RTSsport.ch : De tous les joueurs avec lesquels vous avez joué, lequel vous a le plus marqué ?
TESTAMENTS CONJOINTS : J’ai eu la chance de côtoyer beaucoup de bons joueurs. Pêle-mêle, je vais citer Gennaro Gattuso, Yann Sommer, Yassine Bounou, Ricardo Cabanas, Jesus Vallejo, qui était déjà notre capitaine à 18 ans à Saragosse. C’est fou d’être un leader comme ça à cet âge ! A Sion, Oussama Darragi était techniquement au-dessus des autres. Et Jakub Blaszczykowski, venu terminer sa carrière à Wisla, vient d’un autre monde !
RTSsport.ch : Et quels adversaires vous ont le plus impressionné ?
TESTAMENTS CONJOINTS : Avec les U21 suisses, je me suis retrouvé devant Thiago Alcantara et Isco. C’était juste quelque chose d’incroyable. Ce sont ceux qui m’ont le plus marqué. Eden Hazard était également très fort.
RTSsport.ch : Quel était l’adversaire le moins amical ?

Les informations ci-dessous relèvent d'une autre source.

-- ==== Sys2Proof/Machine/Lane.lean ====
section
/-! DEFINITION. The conversion and lane class (spec/09 R164 to R176). -/

namespace Sys2Proof.Machine

/-- The exact value of a source in a type (R165). -/
def valOf (t : OTy) (w : Nat) : Val :=
  match t with
  | .flt f => fval f w
  | .int k => .ofInt (ival k w)
  | _ => .ofInt (w : Int)

/-- CVT of one value (R165). -/
def cvtOut (src dst : OTy) (rnd : Rnd) (sat : Bool) (b w : Nat) : Nat :=
  match dst with
  | .flt f => roundTo (valOf src w) f rnd sat b
  | .int k => (match src with
    | .flt f => widenResult dst (cvtInt (fval f w) k rnd b)
    | _ => intOut dst sat (intOf src w))
  | _ => w % 2 ^ 32

def bodyCvt (x : Ctx) : Res :=
  laneOp x x.ty.regs x.isSR (fun l =>
    let b := srcB x l
    (cvtOut (tyOf .pairI x.r.fn) x.ty x.rnd x.r.sat (x.sr l 0) b.1, b.2))

/-- The block descriptor's contents, or the POISON trap of the lanes that read it (R166, R418); the conditions on its bits stand
with the checks before (descBad). -/
def descCheck (x : Ctx) (k : Nat → Res) : Res :=
  let d := srcB x x.lo
  if d.2 && !(workLanes x).isEmpty then trapLanes .poison (workLanes x) else k d.1

/-- QBLK of the block that begins at lane `lo` (R167): the integers, the scale byte and the poison. -/
def qblkBlock (x : Ctx) (desc lo L : Nat) : List Int × Nat × Bool :=
  let a := (List.range L).map (fun k => srcA x (lo + k))
  let q := quantBlock (a.map (fun v => fval x.fmt v.1)) (desc % 16) x.rnd ((List.range L).map (fun k => x.sr (lo + k) 0))
  (q.1, q.2, a.any (fun v => v.2))

def bodyQblk (x : Ctx) : Res :=
  descCheck x (fun desc =>
    let L := blkLen (bits desc 4 2)
    let nb := 96 / L
    let ls := (workLanes x).filter (fun l => decide (l / L < nb))
    let blks := ((List.range nb).filter (fun b => ls.any (fun l => l / L == b))).map (fun b => (b, qblkBlock x desc (b * L) L))
    let out := ls.map (fun l =>
      let q := (mfind (l / L) blks).getD ([], 0, false)
      (l, (if x.r.fn = 0 then wrap 32 (q.1.getD (l % L) 0) else q.2.1), q.2.2 || (predOf x l).2))
    let g := out.foldl (fun g e => writeDst x g x.r.d 1 e.1 e.2.1 e.2.2) x.g
    .ok (setGroup g x.s) { poisoned := out.any (fun e => e.2.2), sr := x.isSR })

/-- DQBLK of one lane (R168). -/
def dqblkOut (x : Ctx) (desc l : Nat) : Nat :=
  let code := desc % 16
  let n := fmtBits code
  let a := (srcA x l).1
  let sc := bits (srcC x l).1 0 8
  let q : Int := if fmtSigned code then toSigned n a else ((bits a 0 n : Nat) : Int)
  x.round l (if sc = 0x80 then .nan else dqVal q (scaleOf sc))

def bodyDqblk (x : Ctx) : Res :=
  descCheck x (fun desc => laneOp x 1 x.isSR (fun l => (dqblkOut x desc l, (srcA x l).2 || (srcC x l).2)))

/-- The lane that SHFL reads (R170); none outside 0 to 95. -/
def shflLane (fn l k : Nat) : Option Nat :=
  let m := match fn with
    | 0 => k
    | 1 => if k ≤ l then l - k else 96
    | 2 => l + k
    | _ => l ^^^ k
  if m < 96 then some m else none

def bodyShfl (x : Ctx) : Res :=
  laneOp x x.ty.regs false (fun l =>
    let k := srcB x l
    match shflLane x.r.fn l (k.1 % 2 ^ 32) with
    | some m =>
      let a := srcA x m
      (a.1, a.2 || k.2)
    | none => (0, k.2))

/-- The participating lanes (R171). -/
def partSet (x : Ctx) : List Nat := enLanes x

/-- P is unknown when a lane's predicate is poisoned. -/
def partPoison (x : Ctx) : Bool := !(ppLanes x).isEmpty

/-- Writes one result to the lanes of P, or once to a uniform destination (R171, R176). When a predicate is poisoned the
lanes that are written are those of P and those whose predicate is poisoned (R57). -/
def partWrite (x : Ctx) (n : Nat) (sr : Bool) (f : Nat → Nat × Bool) : Res :=
  let ls := (workLanes x)
  let ls1 := if isV x.r.d then ls else ls.take 1
  let out := ls1.map (fun l => (l, (f l).1, (f l).2 || partPoison x))
  let g := out.foldl (fun g e => writeDst x g x.r.d n e.1 e.2.1 e.2.2) x.g
  .ok (setGroup g x.s) { poisoned := out.any (fun e => e.2.2), sr := sr }

/-- The lanes whose values count as P's: with a poisoned predicate the result is computed as if its lane were enabled. -/
def contrib (x : Ctx) : List (Nat × Nat × Bool) := (workLanes x).map (fun l => (l, srcB x l))

def bodyMatch (x : Ctx) : Res :=
  let cs := contrib x
  let p := cs.any (fun e => e.2.2)
  partWrite x (if x.r.fn = 0 then 3 else 1) false (fun l =>
    let v := (srcB x l).1
    let same := (cs.filter (fun e => e.2.1 == v)).map (fun e => e.1)
    (if x.r.fn = 0 then (maskOf same).toNat else same.headD l, p))

def bodyBallot (x : Ctx) : Res :=
  let cs := contrib x
  let m := (maskOf ((cs.filter (fun e => e.2.1 % 2 == 1)).map (fun e => e.1))).toNat
  partWrite x 3 false (fun _ => (m, cs.any (fun e => e.2.2)))

def bodyVote (x : Ctx) : Res :=
  let cs := contrib x
  let bs := cs.map (fun e => e.2.1 % 2)
  let r := match x.r.fn with
    | 0 => bs.all (fun b => b == 1)
    | 1 => bs.any (fun b => b == 1)
    | _ => bs.all (fun b => b == 1) || bs.all (fun b => b == 0)
  partWrite x 1 false (fun _ => (condWord r, cs.any (fun e => e.2.2)))

/-- The exact sum of a list of values with R174's zeros: a zero of one sign when every value is one. -/
def sumVals (rnd : Rnd) (vs : List Val) : Val :=
  match vs with
  | [] => .fin false 0 1
  | v :: rest =>
    if vs.all (fun w => w.isZero && w.neg == v.neg) then v
    else
      let t := rest.foldl (fun a b => match a, b with
        | .fin sa na da, .fin sb nb db =>
          let s := signedNum sa (na * db) + signedNum sb (nb * da)
          .fin (decide (s < 0)) s.natAbs (da * db)
        | a, b => vadd rnd a b) v
      if t.isZero then .fin (rnd == .rdn) 0 1 else t

/-- A reduction of contents by an operator of R174; `b` are the random bits of its rounding. -/
def reduceOf (x : Ctx) (op b : Nat) (vs : List Nat) : Nat :=
  let t := x.ty
  let w := t.width
  match op with
  | 0 => intOut t x.r.sat (vs.foldl (fun a v => a + intOf t v) 0)
  | 1 => intOut t false ((vs.map (intOf t)).foldl (fun a v => if v < a then v else a)
      (match t with | .int k => k.maxVal | _ => (2 ^ 32 : Nat) - 1))
  | 2 => intOut t false ((vs.map (intOf t)).foldl (fun a v => if a < v then v else a) (match t with | .int k => k.minVal | _ => 0))
  | 3 => vs.foldl (fun a v => a &&& v) (2 ^ w - 1) % 2 ^ w
  | 4 => vs.foldl (fun a v => a ||| v) 0 % 2 ^ w
  | 5 => vs.foldl (fun a v => a ^^^ v) 0 % 2 ^ w
  | 6 => roundTo (sumVals x.rnd (vs.map (fval x.fmt))) x.fmt x.rnd x.r.sat b
  | 7 => (match vs with | [] => 0 | v :: r => r.foldl (minMax x.fmt false false) (minMax x.fmt false false v v))
  | _ => (match vs with | [] => 0 | v :: r => r.foldl (minMax x.fmt true false) (minMax x.fmt true false v v))

def bodyRedu (x : Ctx) : Res :=
  let cs := contrib x
  let m0 := (cs.head?.map (fun e => e.1)).getD 0
  let v := reduceOf x x.r.fn (x.sr m0 0) (cs.map (fun e => e.2.1))
  partWrite x x.ty.regs x.isSR (fun _ => (v, cs.any (fun e => e.2.2)))

def bodyScan (x : Ctx) : Res :=
  let cs := contrib x
  partWrite x x.ty.regs x.isSR (fun l =>
    let mine := cs.filter (fun e => decide (e.1 < l ∨ (x.r.fn < 8 ∧ e.1 = l)))
    (reduceOf x (x.r.fn % 8) (x.sr l 0) (mine.map (fun e => e.2.1)), mine.any (fun e => e.2.2)))

/-- CVT (R165). -/
def execCvt (f : Form) (s : State) : Host.Outcome State Fault Refusal := runWord (rawOf 0x40 f) bodyCvt s

/-- QBLK (R167). -/
def execQblk (f : Form) (s : State) : Host.Outcome State Fault Refusal := runWord (rawOf 0x41 f) bodyQblk s

/-- DQBLK (R168). -/
def execDqblk (f : Form) (s : State) : Host.Outcome State Fault Refusal := runWord (rawOf 0x42 f) bodyDqblk s

/-- SHFL (R170). -/
def execShfl (f : Form) (s : State) : Host.Outcome State Fault Refusal := runWord (rawOf 0x43 f) bodyShfl s

/-- MATCH (R173). -/
def execMatchOp (f : Form) (s : State) : Host.Outcome State Fault Refusal := runWord (rawOf 0x44 f) bodyMatch s

/-- BALLOT (R172). -/
def execBallot (f : Form) (s : State) : Host.Outcome State Fault Refusal := runWord (rawOf 0x45 f) bodyBallot s

/-- VOTE (R172). -/
def execVote (f : Form) (s : State) : Host.Outcome State Fault Refusal := runWord (rawOf 0x46 f) bodyVote s

/-- REDU (R174). -/
def execRedu (f : Form) (s : State) : Host.Outcome State Fault Refusal := runWord (rawOf 0x47 f) bodyRedu s

/-- SCAN (R175). -/
def execScan (f : Form) (s : State) : Host.Outcome State Fault Refusal := runWord (rawOf 0x48 f) bodyScan s

end Sys2Proof.Machine
end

TESTAMENTS CONJOINTS : Je me souviens d’un joueur du Servette, Ndiassé Ndiaye, qui a tout fait pour m’échauffer lors d’un derby lémanique au début de ma carrière. Il m’a écrasé les pieds, m’a dit des choses folles. Bref, il a tout fait pour me sortir de mon match. Même si je suis une personne calme et que je suis restée concentrée, bon sang qu’est-ce qu’il aurait pu me faire…

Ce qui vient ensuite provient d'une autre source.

/-- PTP_EVENT_MESSAGE (R373). -/
def execPtpEventMessage (s : State) : Host.Outcome State Fault Refusal := eventOut s (evPtpEventMessage s)

/-- PTP_SYNC_LOSS (R376): three Sync intervals were missed. The clock holds its last frequency. -/
def evPtpSyncLoss (s : State) : Option State :=
  if bit s.ptp.cfg 0 then some { s with ptp := { s.ptp with stat := s.ptp.stat / 2 * 2, good := 0, servo := { s.ptp.servo with held := true } } } else none

/-- PTP_SYNC_LOSS (R376). -/
def execPtpSyncLoss (s : State) : Host.Outcome State Fault Refusal := eventOut s (evPtpSyncLoss s)

/-- PTP_CFG (R375): operand a is the value. What was measured on another port or by another mechanism serves no more, and with EN
clear the time runs free. -/
def evPtpCfg (s : State) : Option State :=
  let v := s.ev.a % 2 ^ 13
  let lose := v / 2 != s.ptp.cfg / 2 || !bit v 0
  let st := s.ptp.stat / 16 * 16 + bits v 1 3 * 2 + (if lose then 0 else s.ptp.stat % 2)
  some { s with ptp := { s.ptp with
    cfg := v, stat := st, good := if lose then 0 else s.ptp.good
    servo := if bit v 0 then s.ptp.servo else { draws := s.ptp.servo.draws }
    exch := if lose then { stamps := s.ptp.exch.stamps } else s.ptp.exch } }

/-- PTP_CFG (R375). -/
def execPtpCfg (s : State) : Host.Outcome State Fault Refusal := eventOut s (evPtpCfg s)

end Sys2Proof.Machine
end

Gattuso a déclaré : “Hé, coach, j’ai couru pendant 14 ans pour Andrea Pirlo, parce que c’était Pirlo, mais je ne vais pas courir pour Basha… !” Cela m’a frappé et surtout cela m’a fait rire.

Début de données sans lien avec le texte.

/-- R410, R421: SVC sends the enabled lanes past it and takes the group to its service routine, with the code in the trap record; where
no lane is enabled it only advances.
R417, R419, R420: ERET returns the group to user level with its user program counters as they stand; with REPLAY it begins the
replay of an open window, with SKIP it sends the lanes of the trap past the trapped instruction, with CLOSE it closes the
window. At user level it takes the privilege trap.
R415: poison of an instruction's own opens the window with that issue as its origin and its fault as the window's, counts what issued since
and marks the
registers it names; poison of an issue before the window last closed opens none, and of a later issue than an open window's origin leaves the origin.
R420: replay begins with the lanes, srctr, the loop entries and the loop counters as they were at the origin; it writes only in the lanes
whose result the first
attempt poisoned; once every live lane has replayed its issues the group stands where it stood at the trap, and the window closes where no
poison is left. -/
def Obligations.ServiceLevel : Prop :=
  (∀ (f : Form) (s : State) (x : Ctx), Issues (.svc f) s x → Goes x → Calm x →
     (enLanes x = [] → EndsWith (.svc f) s x s {}) ∧
     (enLanes x ≠ [] → EndsWith (.svc f) s x (takeTrap s x.g x.pc { cause := .svc, lanes := maskOf (enLanes x), code := x.r.a + 1024 * x.r.b })
       { stay := maskOf (x.lanes.filter (fun l => !(enLanes x).contains l)) }) ∧
     (enLanes x ≠ [] → x.g.loops = [] → ∃ t g', exec (.svc f) s = .next t ∧ mfind x.g.gid t.groups = some g' ∧ KeepsOutside s t x.g.gid ∧
       g'.service = true ∧ bits g'.tr.cause 0 8 = 21 ∧ bits g'.tr.cause 16 20 = (x.r.a + 1024 * x.r.b) % 2 ^ 20 ∧ g'.tr.pc = x.pc ∧
       g'.tr.lane0 + 2 ^ 64 * g'.tr.lane1 = (maskOf (enLanes x)).toNat ∧ g'.regs = x.g.regs ∧ g'.poison = x.g.poison ∧ g'.live = x.g.live ∧
       (∀ l ∈ lanesOf x.g.live, cget 0 l g'.spc = (getPart s (partOf s x.g)).svcEntry) ∧
       (∀ l, l < 96 → cget 0 l g'.upc = if l ∈ enLanes x then x.fall else cget 0 l x.g.upc))) ∧
  (∀ (f : Form) (s : State) (x : Ctx), Issues (.eret f) s x → Goes x →
     (x.g.service = true →
       (let g : Group := { x.g with service := false }
        let o : Out := { stay := x.mask }
        (x.r.fn = 1 → EndsWith (.eret f) s x (setGroup (endReplay (if g.win.opened && g.replay.isNone then beginReplay g else g)) s) o) ∧
        (x.r.fn = 2 → ∀ w u, fetchAt s g g.tr.pc = (.ok w, u) → EndsWith (.eret f) s x (skipTo g w.raw.len u) o) ∧
        (x.r.fn = 3 → EndsWith (.eret f) s x (setGroup (endReplay (windowClose (stopReplay g))) s) o) ∧
        (x.r.fn ≠ 1 → x.r.fn ≠ 2 → x.r.fn ≠ 3 → x.g.replay = none → ∃ t g', exec (.eret f) s = .next t ∧ mfind x.g.gid t.groups = some g' ∧
           KeepsOutside s t x.g.gid ∧ g'.service = false ∧ g'.upc = x.g.upc ∧ g'.regs = x.g.regs ∧ g'.tr = x.g.tr))) ∧
     (x.g.service = false → ∃ t g', exec (.eret f) s = .next t ∧ Traps x t .privilege x.mask g')) ∧
  (∀ (g : Group) (n : Snap) (named : BitVec 925) (fk addr : Nat) (nr : Bool),
     (let h := windowPoison g n named fk addr nr
      (n.seq < g.win.shutSeq → h = g) ∧
      (g.win.shutSeq ≤ n.seq → g.win.opened = false → g.win.fkind = 0 →
        h.win.opened = true ∧ h.win.orig = some n ∧ h.win.fkind = fk ∧ (fk ≠ 0 → h.win.faddr = addr) ∧ h.win.noRepl = nr ∧
        h.win.gcnt = (g.hist.filter (fun e => decide (n.seq ≤ e.seq))).length ∧ h.win.marked &&& named = named) ∧
      (g.win.shutSeq ≤ n.seq → g.win.opened = true → ∀ o, g.win.orig = some o → o.seq ≤ n.seq →
        h.win.orig = some o ∧ h.win.gcnt = g.win.gcnt ∧ h.win.cnt = g.win.cnt ∧ h.win.marked = g.win.marked ||| named))) ∧
  (∀ (g : Group) (o : Snap), g.win.orig = some o → (∃ l ∈ lanesOf g.live, cget 0 l g.win.cnt ≠ 0) →
     (let h := beginReplay g
      h.replay.isSome = true ∧ h.upc = o.lpc ∧ h.srctr = o.srctr ∧ h.loops = o.loops ∧ h.poison = g.poison ∧ h.win = g.win ∧
      ∀ k, k < 3 → getReg h (944 + k) 0 = o.lcs.getD k 0 % 2 ^ 32)) ∧
  (∀ (x : Ctx) (g : Group) (d n l v : Nat) (p : Bool), x.inReplay = true → isV d = true → isV (d + n - 1) = true → l < 96 →
     (x.wasBad d l = false → writeDst x g d n l v p = g) ∧
     (x.wasBad d l = true → ∀ k, k < n →
       getReg (writeDst x g d n l v p) (d + k) l = bits v (32 * k) 32 ∧ getPoison (writeDst x g d n l v p) (d + k) l = p)) ∧
  (∀ (g : Group) (r : Replay), g.replay = some r → (∀ l ∈ lanesOf g.live, hasLane r.done l = true) → g.pend = [] → g.service = false →
     (let h := endReplay g
      h.replay = none ∧ h.upc = r.back.lpc ∧ h.srctr = r.back.srctr ∧ h.loops = r.back.loops ∧ h.poison = g.poison ∧
      (anyPoison g = false → h.win.opened = false) ∧ (anyPoison g = true → h.win = g.win)))

namespace Sys2Proof.Machine

/-- The value CSRW writes: C, or the register with C's bits set or cleared (R421). -/
def csrNew (x : Ctx) (c : Csr) : Nat :=
  let old := csrRead x.s x.b.core x.part x.g c
  let w := (uC x).1 % 2 ^ 64
  if x.r.fn = 0 then w else if x.r.fn = 1 then old ||| w else old &&& (2 ^ 64 - 1 - w)

end Sys2Proof.Machine

/-- R48, R421, R422: CSRR writes the register that B names to the pair it names; TIME writes the PTP time or the cycle counter. User level
may read DEVSTAT and PWRSTAT alone; any other register takes the privilege trap.
R417, R421 to R423, R426: at service level CSRW writes a scratch register, a compare entry, DBG_CTL, LS_BANKCTL or TLB_INV; a register
that is read-only, or user level, takes the privilege trap (double at service level, R411). -/
def Obligations.RegisterAccess : Prop :=
  ((∀ (f : Form) (s : State) (x : Ctx) (c : Csr), Issues (.csrr f) s x → Goes x → Calm x → enLanes x ≠ [] → csrOf ((uB x).1 % 2 ^ 32) = some c → isS x.r.d = true →
     ((x.g.service = true ∨ c = .devstat ∨ c = .pwrstat) → WritesOnce (.csrr f) s x 2 (csrRead s x.b.core x.part x.g c)) ∧
     (x.g.service = false → c ≠ .devstat → c ≠ .pwrstat → ∃ t g', exec (.csrr f) s = .next t ∧ Traps x t .privilege x.mask g')) ∧
   (∀ (f : Form) (s : State) (x : Ctx), Issues (.time f) s x → Goes x → Calm x → enLanes x ≠ [] → isS x.r.d = true →
     WritesOnce (.time f) s x 2 (if x.r.fn = 0 then s.ptp.ns % 2 ^ 64 else s.cycle % 2 ^ 64))) ∧
  (∀ (f : Form) (s : State) (x : Ctx) (c : Csr), Issues (.csrw f) s x → Goes x → Calm x → enLanes x ≠ [] → csrOf ((uB x).1 % 2 ^ 32) = some c →
     (x.g.service = false → ∃ t g', exec (.csrw f) s = .next t ∧ Traps x t .privilege x.mask g') ∧
     (x.g.service = true →
       (let v := csrNew x c
        let i : Instr := .csrw f
        (∀ k, c = .scratch k → EndsWith i s x (setGroup { x.g with scratch := cset 0 k v x.g.scratch } s) {}) ∧
        (∀ k, c = .dbgCmp k → EndsWith i s x (dbgWrite x.b.core k v s) {}) ∧
        (c = .dbgCtl → EndsWith i s x (writeDbgCtl x.b.core v s) {}) ∧
        (c = .bankCtl →
          (let s1 := addOp (bankWrite x.b.core v s) (opOf x .sv (.service 0 (bits v 0 5)))
           EndsWith i s x (if bit v 9 && (bankRefusal s x.b.core v).isNone && bankBusy s1 x.b.core (bits v 0 5) then s1 else endOp s.nextOp s1) {})) ∧
        (c = .tlbInv → (getPart s x.part).tlbInv = [] →
          (let s1 := tlbWrite x.part v (some s.nextOp) (addOp s (opOf x .sv (.service 1 0)))
           EndsWith i s x (if (getPart s1 x.part).tlbInv.isEmpty then endOp s.nextOp s1 else s1) {})) ∧
        (c.writable = false → exec i s = .next (slotTick x.g (beatsOf x.mask) (partFatal (partOf s x.g) (coreOf s x.g) s))))))

namespace Sys2Proof.Machine

/-- The registers per lane, the bytes and the type of a load (R262, R265). -/
def loadShape (x : Ctx) : Instr → Option (Nat × Nat × Nat)
  | .ld _ _ _ _ | .ldExt _ => some ((iTy x.r).regs, memBytes x.r.ty, x.r.ty)
  | .ldp _ => some (2 ^ (x.r.fn + 1), 4 * 2 ^ (x.r.fn + 1), 15)
  | _ => none

/-- The bytes and the value per lane of a store (R262, R265). -/
def storeShape (x : Ctx) : Instr → Option (Nat × (Nat → Nat))
  | .st _ _ _ _ | .stExt _ => some (memBytes x.r.ty, fun l => (srcC x l).1)
  | .stp _ => some (4 * 2 ^ (x.r.fn + 1), fun l => (groupVal x x.r.c x.r.rc l (2 ^ (x.r.fn + 1))).1)
  | _ => none

/-- An atomic's function as ATOM codes it, its path, the registers per lane of an operand, whether it returns, whether it is wide
(R267 to R273). -/
def atomShape (x : Ctx) : Instr → Option (Nat × Path × Nat × Bool × Bool)
  | .atom _ => some (x.r.fn, .ld, (tyOf (.pairF .bf16) x.r.ty).regs, true, false)
  | .atomn _ => some (x.r.fn, .st, (tyOf (.pairF .bf16) x.r.ty).regs, false, false)
  | .atomp _ =>
    let fn := if x.r.fn % 8 ≤ 4 then x.r.fn % 8 else if x.r.fn % 8 = 5 then 6 else if x.r.fn % 8 = 6 then 7 else 10
    some (fn, (if x.r.fn < 8 then .ld else .st), (tyOf (.pairF .bf16) x.r.ty).regs, decide (x.r.fn < 8), false)
  | .atomw _ => some ((if x.r.fn = 1 then 1 else 0), (if x.r.fn = 2 then .st else .ld), 4, decide (x.r.fn ≠ 2), true)
  | _ => none

/-- A compare and swap: its operand follows the compared value in C's registers (R268). -/
def isCas (fn : Nat) (wide : Bool) : Bool := if wide then fn == 1 else fn == 7

/-- The operand of an atomic in a lane, and what is compared. -/
def atomOperand (x : Ctx) (fn n : Nat) (wide : Bool) (l : Nat) : Nat × Nat :=
  if isCas fn wide then ((groupVal x (x.r.c + n) x.r.rc l n).1, (groupVal x x.r.c x.r.rc l n).1)
  else if wide then ((groupVal x x.r.c x.r.rc l 4).1, 0) else ((srcC x l).1, 0)

/-- The accesses of lanes that all translate: one per lane, in lane order (R216). -/
def accessesOf (n : Nat) (data cmpv : Nat → Nat) (tr : List (Where × Except XFault (List Piece))) : List Access :=
  tr.filterMap (fun e => match e.2 with
    | .ok ps => some (if e.1.pad then padAcc e.1 n (data e.1.lane) (cmpv e.1.lane) else memAcc e.1 n (data e.1.lane) (cmpv e.1.lane) ps)
    | .error _ => none)

/-- The physical ranges of the lines that CFLUSH and CINV name in the enabled lanes (R279, R280): from each lane's address, C's
bytes, widened to whole lines; none for a length of 0. -/
def flushRanges (x : Ctx) (s : State) : List (Nat × Nat) × State :=
  let n := (srcC x x.lo).1 % 2 ^ 32
  if n = 0 then ([], s)
  else ((enLanes x).map (whereOf x)).foldl (fun acc w =>
    let lo := w.va / 128 * 128
    let hi := (w.va + n + 127) / 128 * 128
    let q := rangePieces x w ((hi - lo) / 65536 + 4) lo (hi - lo) acc.2
    (acc.1 ++ q.1, q.2)) ([], s)

/-- The credits that WSEND uses, lane by lane: the partition after it, and whether each enabled lane had one (R323, R327). -/
def wagonCredits (x : Ctx) (s : State) : Part × List (Nat × Bool) :=
  (enLanes x).foldl (fun acc l =>
    let t := (srcB x l).1 % 2 ^ 32
    let n := creditsOf acc.1 (bits t 0 9) (bits t 16 6)
    if n = 0 then (acc.1, acc.2 ++ [(l, false)]) else (setCredits (bits t 0 9) (bits t 16 6) (n - 1) acc.1, acc.2 ++ [(l, true)])) (getPart s x.part, [])

/-- The wagon of a lane: its 64 bytes with the service bit of its target and the sender's package put in (R323, R326). -/
def wagonOf (x : Ctx) (s : State) (l : Nat) : Access :=
  let v := (groupVal x x.r.a x.r.ra l 16).1
  { act := 5, lane := l, va := (srcB x l).1 % 2 ^ 32, n := 64, st := [.todo], pieces := [{ pa := 2 ^ 60 + 128 * l, n := 64, off := 0, kind := .rc }]
    data := putBytes (putBytes v 45 1 (bits v 360 7 + 128)) 46 2 s.pkg }

/-- The bay's channel `chan` of the issue's partition, where the partition owns it and it is open (R324). -/
def bayOf (x : Ctx) (s : State) (chan : Nat) : Option Chan :=
  if bit (getPart s x.part).wchan chan then mfind chan (getPart s x.part).chans else none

RTSsport.ch : Y a-t-il une personne que vous rencontrez dans le monde du football et que vous ne voudriez plus jamais revoir ?
TESTAMENTS CONJOINTS : Oui, un seul : Peter Hyballa, un Allemand qui était mon entraîneur au Wisla Cracovie. Un fou ! J’étais blessé et il m’a demandé de serrer les dents et de prendre des médicaments pour pouvoir jouer les matchs importants. Je me suis entraîné comme un fou, mais cela a aggravé mes blessures. J’en ai ensuite souffert pendant 15 mois et cela m’a rendu malheureux. Il m’a accusé d’être un tricheur, de ne pas vouloir jouer pour lui, etc… Il est ensuite parti au Danemark et s’est fait virer aussitôt. Sa dernière expérience, en Afrique du Sud, n’a duré qu’un mois car il a été impliqué dans un scandale sexuel. Fou, je vous le dis !
RTSsport.ch : Quelle histoire n’as-tu jamais racontée ?
TESTAMENTS CONJOINTS : Nous étions en stage en Italie avec le FC Sion. Avant un match amical contre la Reggina, l’entraîneur Victor Munoz dévoile son système, avec un 6 et deux 8. Moi en 6, puis Gennaro Gattuso et Gelson Fernandes en 8. Là, Gattuso dit : «Hé, coach, j’ai couru pendant 14 ans pour Andrea Pirlo, parce que c’était Pirlo, mais je ne vais pas courir pour Basha ! Nous allons donc changer les positions…« Et nous avons en fait changé les positions. Cela m’a frappé et surtout cela m’a fait rire.